## How to complete this task
From the line that contains "let copy : Option" through the line that contains "(f.badLines.contains v ||", output every line of the listing below exactly and leave out all the rest.

** Extracted records follows **

-- ==== Sys2Proof/Machine/StateLink.lean ====
section
/-! DEFINITION. The state of a link behind its registers (R468 to R498). -/

namespace Sys2Proof.Machine

/-- What a link has put on its lanes: a flit, an IDENT with its fields (whose layout in a flit the spec does not give), an
Ethernet frame, or an injected burst on a lane (R496). -/
inductive LinkOut where
  | flit (f : BitVec 2048)
  | ident (node fabric : Word) (link role : Nat) (digest : BitVec 384) (credit0 credit1 : Nat)
  | frame (bs : List Byte)
  | burst (lane count : Nat)
deriving DecidableEq, Repr

/-- A data flit in the replay buffer (R474): its sequence number, VC and payload. -/
structure TxFlit where
  seq : Nat
  vc : Nat
  payload : BitVec 1936
deriving DecidableEq, Repr

/-- An entry of a put queue that has been fetched (R482): its number and bytes, its wait, whether it is granted, the bytes sent
so far, whether all its messages have been made, and where the last ends in the link's payload stream. -/
structure PutEntry where
  seq : Nat
  raw : BitVec 512
  wait : Option WaitRec := none
  granted : Bool := false
  sent : Nat := 0
  allSent : Bool := false
  endOff : Nat := 0
deriving DecidableEq, Repr

/-- A data frame that a peer has not acknowledged: its sequence number, the entry it comes from, its message header and where
its data are read from (R491). -/
structure EthFrame where
  seq : Nat
  queue : Nat
  entry : Nat
  head : BitVec 256
  src : Word
  len : Nat
deriving DecidableEq, Repr

/-- What a link keeps for a peer of Ethernet mode (R491, R493). -/
structure EthPeer where
  sndNext : Nat := 0
  window : Nat := 256
  ackedRun : Nat := 0
  unacked : List EthFrame := []
  rcvNext : Nat := 0
  sinceAck : Nat := 0
  ecnEcho : Bool := false
  nakOut : Bool := false
  identOk : Bool := false
  digest : BitVec 384 := 0
  mismatch : Bool := false
deriving DecidableEq, Repr

/-- A link. `full` is a full retrain under way that keeps what is to be replayed, `downDue` that the link is to be declared
down, `fastFails` the consecutive failed fast retrains, and `badLanes` the lanes that do not lock. The sender's part: next
sequence number, replay buffer, payload stream not yet in flits with the offset of its end, VC0 flits acknowledged, VC1
payloads that wait, credits in hand by VC and the counts last seen. The receiver's: the sequence number expected, a NAK
outstanding, bytes received and not consumed, the place within the flit, and the flits freed by VC. The test role's: the
slot count, flits an injection has still to touch, flits held by a delay. `cap` are the captured entries with their records,
`capPost` the entries still to be recorded after the trigger. -/
structure Link where
  full : Bool := false
  downDue : Bool := false
  fastFails : Nat := 0
  badLanes : List Nat := []
  txSeq : Nat := 0
  replay : List TxFlit := []
  stream : List Byte := []
  streamEnd : Nat := 0
  acked0 : Nat := 0
  mgmt : List (BitVec 1936) := []
  credit0 : Nat := 0
  credit1 : Nat := 0
  seen0 : Nat := 0
  seen1 : Nat := 0
  rxSeq : Nat := 0
  nakOut : Bool := false
  rxBuf : List Byte := []
  rxOff : Nat := 0
  freed0 : Nat := 0
  freed1 : Nat := 0
  entries : NMap (List PutEntry) := []
  peers : NMap EthPeer := []
  paused : Bool := false
  slot : Nat := 0
  injLeft : Nat := 0
  held : Bool := false
  cap : NMap (BitVec 2048 × Word) := []
  capPost : Option Nat := none
  out : List LinkOut := []
deriving DecidableEq, Repr

end Sys2Proof.Machine
end

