/-- R137: the reservations that convoys of a cluster hold on a line are lost; `keep` is a core and slot whose own are
kept. -/
def Dev.breakResv (d : Dev) (cluster l : Nat) (keep : Option (Nat × Nat) := none) : Dev :=
  { d with cores := d.cores.map fun (k, c) =>
      if k / 8 = cluster then
        (k, { c with convoys := c.convoys.map fun (n, v) =>
          if keep = some (k, n) then (n, v) else (n, { v with resv := v.resv.filter (·.2 != l) }) })
      else (k, c) }

/-! ### Directory entries (R319) -/

/-- The group bit of an agent in a coarse vector. -/
def groupBit (a : Nat) : Nat := if a < 200 then clusterQuad a else 50 + (a - 200) / 3

/-- The agents a coarse vector stands for. -/
def vecAgents (vec : Nat) : List Nat :=
  (List.range 224).filter fun a => bitAt vec (groupBit a)

/-- Every agent that may hold a copy. -/
def DirEntry.holders (e : DirEntry) : List Nat :=
  let s := if e.coarse then vecAgents e.vec else e.sharers
  match e.owner with
  | some o => insSorted o s
  | none => s

/-- A sharer added; a fifth makes the entry coarse (R319). -/
def DirEntry.addSharer (e : DirEntry) (a : Nat) : DirEntry × Bool :=
  if e.coarse then ({ e with vec := if bitAt e.vec (groupBit a) then e.vec else e.vec + 2 ^ groupBit a }, false)
  else if e.sharers.contains a then (e, false)
  else if e.sharers.length < 4 then ({ e with sharers := insSorted a e.sharers }, false)
  else ({ e with coarse := true, sharers := [], vec := listMask ((e.sharers ++ [a]).map groupBit) }, true)

/-- An entry in state X with one holder, exact again. -/
def DirEntry.toX (e : DirEntry) (a : Nat) : DirEntry :=
  { e with st := .X, owner := some a, coarse := false, sharers := [], vec := 0 }

/-- Does the entry name an agent as a sharer or the owner. -/
def DirEntry.names (e : DirEntry) (a : Nat) : Bool :=
  e.owner == some a || (if e.coarse then bitAt e.vec (groupBit a) else e.sharers.contains a)

/-- An agent that has given up its copy is removed (R321, R322). A coarse vector keeps its bit, since the bit stands
for the agent's whole group (log entry 10). -/
def DirEntry.remove (e : DirEntry) (a : Nat) : Option DirEntry :=
  if e.owner == some a then
    if e.st = .X then none
    else if e.coarse then some { e with st := .S, owner := none }
    else if e.sharers.isEmpty then none
    else some { e with st := .S, owner := none }
  else if e.coarse then some e
  else
    let s := e.sharers.erase a
    if s.isEmpty && e.st = .S then none else some { e with sharers := s }

/-! ### Choosing the supplier (R324) -/

/-- A candidate: an agent, or memory (none). -/
def supplierKey (l req : Nat) (c : Option Nat) : Nat :=
  let pos := match c with | some a => agentPos a | none => memPos l
  let tie := match c with
    | some a => 2 * a
    | none => if isStacked l then 2 * lineVault l + 1 else 2 * (200 + lineIface l) + 1
  hops (agentPos req) pos * 1024 + tie

/-- The supplier of a GetS or GetM under an entry; a Qorriop L2 is a candidate only as the owner or the X holder. The
requester never supplies itself. -/
def chooseSupplier (e : DirEntry) (l req : Nat) : Option Nat :=
  let cands : List (Option Nat) :=
    if e.coarse then
      match e.owner with
      | some o => [some o]
      | none => [none]
    else
      ((match e.owner with | some o => [o] | none => []) ++ e.sharers.filter (· < 200)).map some
        ++ (if e.st = .S then [none] else [])
  ((minBy (supplierKey l req) (cands.filter (· != some req)))).getD none
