def secEntries (img : List Byte) (count : Nat) : List SecEntry :=
  (List.range count).map fun i =>
    let o := 0x40 + 16 * i
    ⟨fieldAt img o 2, fieldAt img (o + 2) 2 % 2 == 1, fieldAt img (o + 4) 4, fieldAt img (o + 8) 4, fieldAt img (o + 12) 4⟩

def SecEntry.bytes (e : SecEntry) (img : List Byte) : List Byte := (img.drop e.off).take e.len

/-- R41: every section lies in the image, aligned, clear of the header, directory, signature block and the sections before it,
and has the CRC its entry states. -/
def dirOk (img : List Byte) (count len : Nat) : Bool :=
  let es := secEntries img count
  let apart (a b : SecEntry) : Bool := a.len = 0 || b.len = 0 || a.off + a.len ≤ b.off || b.off + b.len ≤ a.off
  (es.all fun e => e.off % 64 == 0 && e.off + e.len ≤ len && crcOf 1 (e.bytes img) == e.crc &&
    (e.len == 0 || (0x40 + 16 * count ≤ e.off && e.off + e.len ≤ len - 192))) &&
    (List.range count).all fun i => (List.range i).all fun j =>
      match es[i]?, es[j]? with
      | some a, some b => apart a b
      | _, _ => true

/-- R42: the signature block of an image, checked with a key slot's fuses. -/
def Fuses.signed (f : Fuses) (img : List Byte) (slot len : Nat) : Bool :=
  let blk := (img.drop (len - 192)).take 192
  let be (o : Nat) : Nat := beNat ((blk.drop o).take 48)
  match NMap.find? f.keyHash slot with
  | none => false
  | some h =>
    !f.revoked.getLsbD slot && beNat (sha384 (blk.take 96)) == h.toNat &&
      ecdsaVerify (sha384 (img.take (len - 96))) (be 0) (be 48) (be 96) (be 144)

/-- R40: the header of a route book. -/
def bookHeaderOk (img : List Byte) (room : Nat) : Bool :=
  let count := fieldAt img 6 2
  let len := fieldAt img 8 4
  img.length ≥ 64 && fieldAt img 0 4 == 0x42524e56 && fieldAt img 4 2 == 1 && 1 ≤ count && count ≤ 32 &&
    16384 ≤ len && len ≤ 2097152 && len % 64 == 0 && len ≤ room && fieldAt img 0x18 1 ≤ 3 && fieldAt img 0x19 1 ≤ 1 &&
    zeroAt img 0x1a 38

/-- The rollback floor (R52). -/
def Fuses.floorValue (f : Fuses) : Nat := (f.floor.headD 0).toNat

/-! ### Content rules -/

/-- The `n` entries of `size` bytes of a section. -/
def secRows (size n : Nat) (b : List Byte) : List (List Byte) := (List.range n).map fun i => (b.drop (size * i)).take size

def noRepeats {α : Type} [DecidableEq α] : List α → Bool
  | [] => true
  | a :: l => !l.contains a && noRepeats l

/-- R44: a partition-map entry, its fields. -/
structure MapEntry where
  quads : Nat
  channels : Nat
  links : Nat
  msBase : Nat
  msCount : Nat
  power : Nat
  quantum : Nat
  flags : Nat
  meshW : Nat
  causewayW : Nat
  lpdW : Nat
  wakeTol : Nat
deriving DecidableEq, Repr

def mapEntry (e : List Byte) : MapEntry :=
  ⟨fieldAt e 0 8, fieldAt e 8 4, fieldAt e 12 4, fieldAt e 16 2, fieldAt e 18 2, fieldAt e 20 2, fieldAt e 22 2, fieldAt e 24 1,
    fieldAt e 25 1, fieldAt e 26 1, fieldAt e 27 1, fieldAt e 28 4⟩

def MapEntry.enabled (e : MapEntry) : Bool := bitAt e.flags 0
def MapEntry.reserved (e : MapEntry) : Bool := bitAt e.flags 1
def MapEntry.milestones (e : MapEntry) : Nat := (2 ^ e.msCount - 1) * 2 ^ e.msBase

/-- Bits 10, 39 and 50 to 63 of a quad mask. -/
def reservedQuads : Nat := 2 ^ 10 + 2 ^ 39 + (2 ^ 64 - 2 ^ 50)

def MapEntry.ok (e : MapEntry) : Bool :=
  e.quads != 0 && e.quads &&& reservedQuads == 0 && 1 ≤ e.quantum && e.quantum ≤ 1000 && e.flags ≤ 3 && e.msBase ≤ 63 &&
    e.msBase + e.msCount ≤ 64

/-- R45, R464: the partition map, under an envelope in watts. -/
def partMapOk (b : List Byte) (envelope : Nat) : Bool :=
  let es := ((secRows 32 16 b).map mapEntry).filter MapEntry.enabled
  let disjoint (f : MapEntry → Nat) : Bool :=
    (es.foldl (fun (a : Nat × Bool) e => (a.1 ||| f e, a.2 && a.1 &&& f e == 0)) (0, true)).2
  let weigh (f : MapEntry → Nat) : Bool := ((es.filter MapEntry.reserved).map f).sum ≤ 224
  es.all MapEntry.ok && disjoint MapEntry.quads && disjoint MapEntry.channels && disjoint MapEntry.links &&
    disjoint MapEntry.milestones && (es.map MapEntry.power).sum ≤ envelope && weigh MapEntry.meshW &&
    weigh MapEntry.causewayW && weigh MapEntry.lpdW
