/-- The silicon switched off with the capacity tier in self-refresh. -/
def Dev.powerDown (d : Dev) : Dev :=
  let d := (d.darken d.sys.lpdTrained).lpdSleep
  { d with
    pwr := {}
    sys := { d.sys with
      amend := none, amendQ := [], shoulderDrain := false, harts := 0, propWait := [], propDone := [], coreOut := [],
      sramUsed := [], laneBad := [] } }

/-- Bytes put into the data window. -/
def Dev.fillWindow (d : Dev) (a : Nat) (bs : List Byte) : Dev :=
  { d with sys := { d.sys with mbx := (bs.zipIdx).foldl (fun m x => NMap.put (α := Byte) m (a + x.2) x.1 0) d.sys.mbx } }

/-- R67, R70: the command running ends with a result, and its tag goes into the window. -/
def Dev.mbxDone (d : Dev) (result : Nat) : Dev :=
  let d := d.fillWindow 0 [BitVec.ofNat 8 d.sys.mbxTag]
  ((d.setFld F.WDN_MBX_STATUS_result 0 result).setFld F.WDN_MBX_STATUS_busy 0 0).setFld F.WDN_MBX_STATUS_done 0 1

/-- R64, R65: into the hard shoulder with a cause. An ENTER_SHOULDER that was draining ends with it. -/
def Dev.enterShoulder (d : Dev) (cause : Nat) : Dev :=
  let d := d.settle
  let d := if d.sys.shoulderDrain then d.mbxDone 0 else d
  let d := d.powerDown
  let d : Dev := { d with sys := { d.sys with phase := .shoulder, romMailbox := cause == 1 || cause == 0x20 } }
  d.setFld F.WDN_MBX_STATUS_cause 0 cause

/-- R538: a fatal error: its record, then the hard shoulder with cause 0x22. -/
def Dev.fatal (d : Dev) (source detail : Option Nat) : Dev :=
  (d.err { class_ := 3, source := source, detail := detail }).enterShoulder 0x22

/-- Registers as after RESET_N, the held cause kept (R65). On a RESTART the trained ports stay as they are (R67), and so
does the mailbox, whose command it is. -/
def Dev.regsReset (d : Dev) (keepPorts : Bool) : Dev :=
  let old := d
  let d := ({ d with regs := [] } : Dev).setFld F.WDN_MBX_STATUS_cause 0 (old.fld F.WDN_MBX_STATUS_cause 0)
  let keep (d : Dev) (r : Reg) (n : Nat) : Dev := d.each (List.range n) fun d i => d.setReg r i (old.reg r i)
  if keepPorts then
    keep (keep (keep (keep d .HIF_PORT_STATUS 2) .WDN_MBX_STATUS 1) .WDN_MBX_CMD 1) .WDN_MBX_ARG 4
  else d

/-- The 0 ms row of R62. -/
def Dev.startUp (d : Dev) (restart : Bool) : Dev :=
  let ports := [0, 1].map fun p => d.reg .HIF_PORT_STATUS p % 2 ^ 20
  let d := d.powerDown
  let d := (d.setReg .HIF_PORT_STATUS 0 (ports.getD 0 0)).setReg .HIF_PORT_STATUS 1 (ports.getD 1 0)
  let y := d.sys
  let d := d.regsReset restart
  { d with
    parts := [], fmts := []
    sys := { y with
      phase := .firmware, restarting := restart, romMailbox := false, fwUse := y.fwRam, bookUse := y.bookRam, fwRam := [],
      bookRam := [], found := none, selfMap := 0, sections := [], startups := y.startups + 1, reloads := [], wdnLoading := [], wdnOut := [], missed := [] } }

/-! ### Pins -/

/-- The part of a flash write under way that a reset tears: the sectors it touches hold nothing defined (R590). -/
def Dev.tearFlash (d : Dev) : Dev :=
  match d.sys.flashOp with
  | none => d
  | some (off, bs) =>
    let a := off / 4096 * 4096
    let n := (off + bs.length - 1) / 4096 * 4096 + 4096 - a
    let junk := (List.range n).map fun i => (Config.freeValue (d.freeCtr + i)).truncate 8
    { d with freeCtr := d.freeCtr + n, sys := { d.sys.program a junk with flashOp := none } }

/-- R589, R590: RESET_N low: capacity channels into self-refresh, CORE_EN low, a latched THERMTRIP_N released, and everything
that is not in flash, fuses or the held cause as at reset. -/
def Dev.resetAssert (d : Dev) : Dev :=
  let d := (d.tearFlash.powerDown).regsReset false
  { d with
    wlog := []
    sys := { d.sys with
      phase := .inReset, resetN := false, coreEn := false, thermtrip := false, fwRam := [], bookRam := [], fwUse := [],
      bookUse := [], restarting := false, romMailbox := false, found := none, selfMap := 0, sections := [], hostTrained := [],
      mbx := [], mbxTag := 0, mbxHeld := [], smbOff := 0, smbOut := [], uartOut := [], reloads := [], wdnLoading := [], wdnOut := [], missed := [] } }

def execResetNAssert (s : State) : Host.Outcome State Fault Refusal := s.runOn true Dev.resetAssert

/-- R588, R592: RESET_N high: the sequence starts once PG_IN has been high for 1 ms; a release while a junction reads 100 °C or
more leaves the device in reset with THERMTRIP_N low. -/
def Dev.resetRelease (d : Dev) (hot : Bool) : Dev :=
  if d.sys.resetN then d
  else
    let d : Dev := { d with sys := { d.sys with resetN := true, thermtrip := hot } }
    if d.sys.pgHigh && !hot && d.sys.powered then d.startUp false else d

def execResetNRelease (hot : Bool) (s : State) : Host.Outcome State Fault Refusal := s.runOn true (·.resetRelease hot)

/-- R588: PG_IN has been high for 1 ms; a release that came earlier takes effect. -/
def Dev.pgRise (d : Dev) : Dev :=
  let d : Dev := { d with sys := { d.sys with pgIn := true, pgHigh := true, powered := true } }
  if d.sys.phase == .inReset && d.sys.resetN && !d.sys.thermtrip then d.startUp false else d

def execPgInHigh (s : State) : Host.Outcome State Fault Refusal := s.runOn true Dev.pgRise

/-- R589, R590: PG_IN falls. -/
def Dev.pgFall (d : Dev) : Dev :=
  let up := d.sys.resetN && !d.sys.thermtrip && d.sys.phase != .inReset
  let d : Dev := { d with sys := { d.sys with pgIn := false, pgHigh := false } }
  if !d.sys.resetN then d
  else
    let d : Dev := { d with sys := { d.sys with coreEn := false } }
    if up && d.sys.phase != .shoulder then d.fatal none none else d

def execPgInFall (s : State) : Host.Outcome State Fault Refusal := s.runOn true Dev.pgFall

/-- R591: every clock derived from REFCLK stops; the always-on sequencer runs on its own oscillator. -/
def execRefclkLoss (s : State) : Host.Outcome State Fault Refusal :=
  s.runOn true fun d => { d with sys := { d.sys with refclk := false } }

/-- R592: THERMTRIP_N asserted: self-refresh, CORE_EN low, PLLs stopped, ports and links down. -/
def Dev.thermTrip (d : Dev) : Dev :=
  let d := d.powerDown
  { d with sys := { d.sys with phase := .inReset, thermtrip := true, coreEn := false, hostTrained := [] } }

/-- A port's PHY and configuration space held in reset; PERST_N of a root port is the device's own output (R583). -/
def Dev.perstLow (d : Dev) (p : Nat) : Dev :=
  if d.fld F.HIF_PORT_STATUS_role p = 1 then d
  else
    let d := ((d.setFld F.HIF_PORT_STATUS_speed p 0).setFld F.HIF_PORT_STATUS_width p 0).setFld F.HIF_PORT_STATUS_cxl p 0
    { d with sys := { d.sys with perst := insSorted p d.sys.perst, hostTrained := d.sys.hostTrained.erase p } }

def execPerstAssert (p : Nat) (s : State) : Host.Outcome State Fault Refusal := s.runOn (p < 2) (·.perstLow p)

def execPerstDeassert (p : Nat) (s : State) : Host.Outcome State Fault Refusal :=
  s.runOn (p < 2) fun d =>
    if d.fld F.HIF_PORT_STATUS_role p = 1 then d else { d with sys := { d.sys with perst := d.sys.perst.erase p } }

/-- R62, R444: a port trained: lanes, speed code and whether as CXL. -/
def Dev.portTrained (d : Dev) (p width speed : Nat) (cxl : Bool) : Dev :=
  if d.sys.phase == .inReset || d.sys.perst.contains p || d.fld F.HIF_PORT_STATUS_role p = 2 then d
  else
    let d := ((d.setFld F.HIF_PORT_STATUS_speed p speed).setFld F.HIF_PORT_STATUS_width p width).setFld F.HIF_PORT_STATUS_cxl p
      (b2n cxl)
    { d with sys := { d.sys with hostTrained := insSorted p d.sys.hostTrained } }

def execHostPortTrained (p width speed : Nat) (cxl : Bool) (s : State) : Host.Outcome State Fault Refusal :=
  s.runOn (p < 2 && [1, 4, 8, 16].contains width && 1 ≤ speed && speed ≤ 6) (·.portTrained p width speed cxl)

/-- R65, R589: without VDD_AON nothing is left but flash and fuses, which need no power. The host's memory is the host's. -/
def Dev.unpowered (d : Dev) : Dev :=
  let d := d.tearFlash
  let e := d.darken false
  { ({} : Dev) with
    mem := e.mem, poison := e.poison, hostFail := e.hostFail, hostMarked := e.hostMarked, irqs := e.irqs, freeCtr := d.freeCtr
    sys := { powered := false, flash := d.sys.flash, flashSize := d.sys.flashSize, refclk := d.sys.refclk } }

def execPowerRemoval (s : State) : Host.Outcome State Fault Refusal := s.runOn true Dev.unpowered

/-- Is the device between reset and the hard shoulder, where a fatal error can arise. -/
def Dev.alive (d : Dev) : Bool := d.sys.phase != .inReset && d.sys.phase != .shoulder

def execVddCoreExcursion (s : State) : Host.Outcome State Fault Refusal :=
  s.runOn true fun d => if d.alive then d.fatal none none else d

/-- `r` is the mesh row of the Causeway port. -/
def execCausewayRowPortLoss (r : Nat) (s : State) : Host.Outcome State Fault Refusal :=
  s.run (r < 10) fun d => d.fatal (some 12) (some r)

/-! ### Firmware and self-test -/

/-- R62, the 90 ms row; `okA`, `okB` and `okStaged` are what verifying each copy gives. -/
def Dev.firmwareDone (d : Dev) (okA okB okStaged : Bool) : Dev :=
  if d.sys.phase != .firmware || !d.sys.refclk then d
  else
    let copy : Option Nat := if d.sys.fwUse.isEmpty then (if okA then some 0 else if okB then some 1 else none)
      else if okStaged then some 2 else none
    match copy with
    | none => d.enterShoulder 1
    | some c => { d with time := 0, pwr := { d.pwr with vdd := 750 }, sys := { d.sys with phase := .selfTest, fwCopy := c, coreEn := true, restarting := false } }

def execFirmwareVerified (okA okB okStaged : Bool) (s : State) : Host.Outcome State Fault Refusal :=
  s.runOn true (·.firmwareDone okA okB okStaged)

/-- Bad cores, those with more than two bad columns among them (R63). -/
def testCores (f : SelfTest) : List Nat :=
  f.badCores ++ ((f.badColumns.filter fun x => x.2.length > 2).map (·.1))
/-- Vaults to be mapped out (R287). -/
def testVaults (f : SelfTest) : List Nat :=
  (List.range 200).filter fun v => !heldCluster v &&
    (f.badLines.contains v || f.badLanes.any fun x => x.1 == v && x.2.length > 8)

def countIn (l : List Nat) (lo hi : Nat) : Nat := ((List.range (hi - lo)).filter fun i => l.contains (lo + i)).length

** End of Extracted records **

## Solution to this problem
    let copy : Option Nat := if d.sys.fwUse.isEmpty then (if okA then some 0 else if okB then some 1 else none)
      else if okStaged then some 2 else none
    match copy with
    | none => d.enterShoulder 1
    | some c => { d with time := 0, pwr := { d.pwr with vdd := 750 }, sys := { d.sys with phase := .selfTest, fwCopy := c, coreEn := true, restarting := false } }

def execFirmwareVerified (okA okB okStaged : Bool) (s : State) : Host.Outcome State Fault Refusal :=
  s.runOn true (·.firmwareDone okA okB okStaged)

/-- Bad cores, those with more than two bad columns among them (R63). -/
def testCores (f : SelfTest) : List Nat :=
  f.badCores ++ ((f.badColumns.filter fun x => x.2.length > 2).map (·.1))
/-- Vaults to be mapped out (R287). -/
def testVaults (f : SelfTest) : List Nat :=
  (List.range 200).filter fun v => !heldCluster v &&
    (f.badLines.contains v || f.badLanes.any fun x => x.1 == v && x.2.length > 8)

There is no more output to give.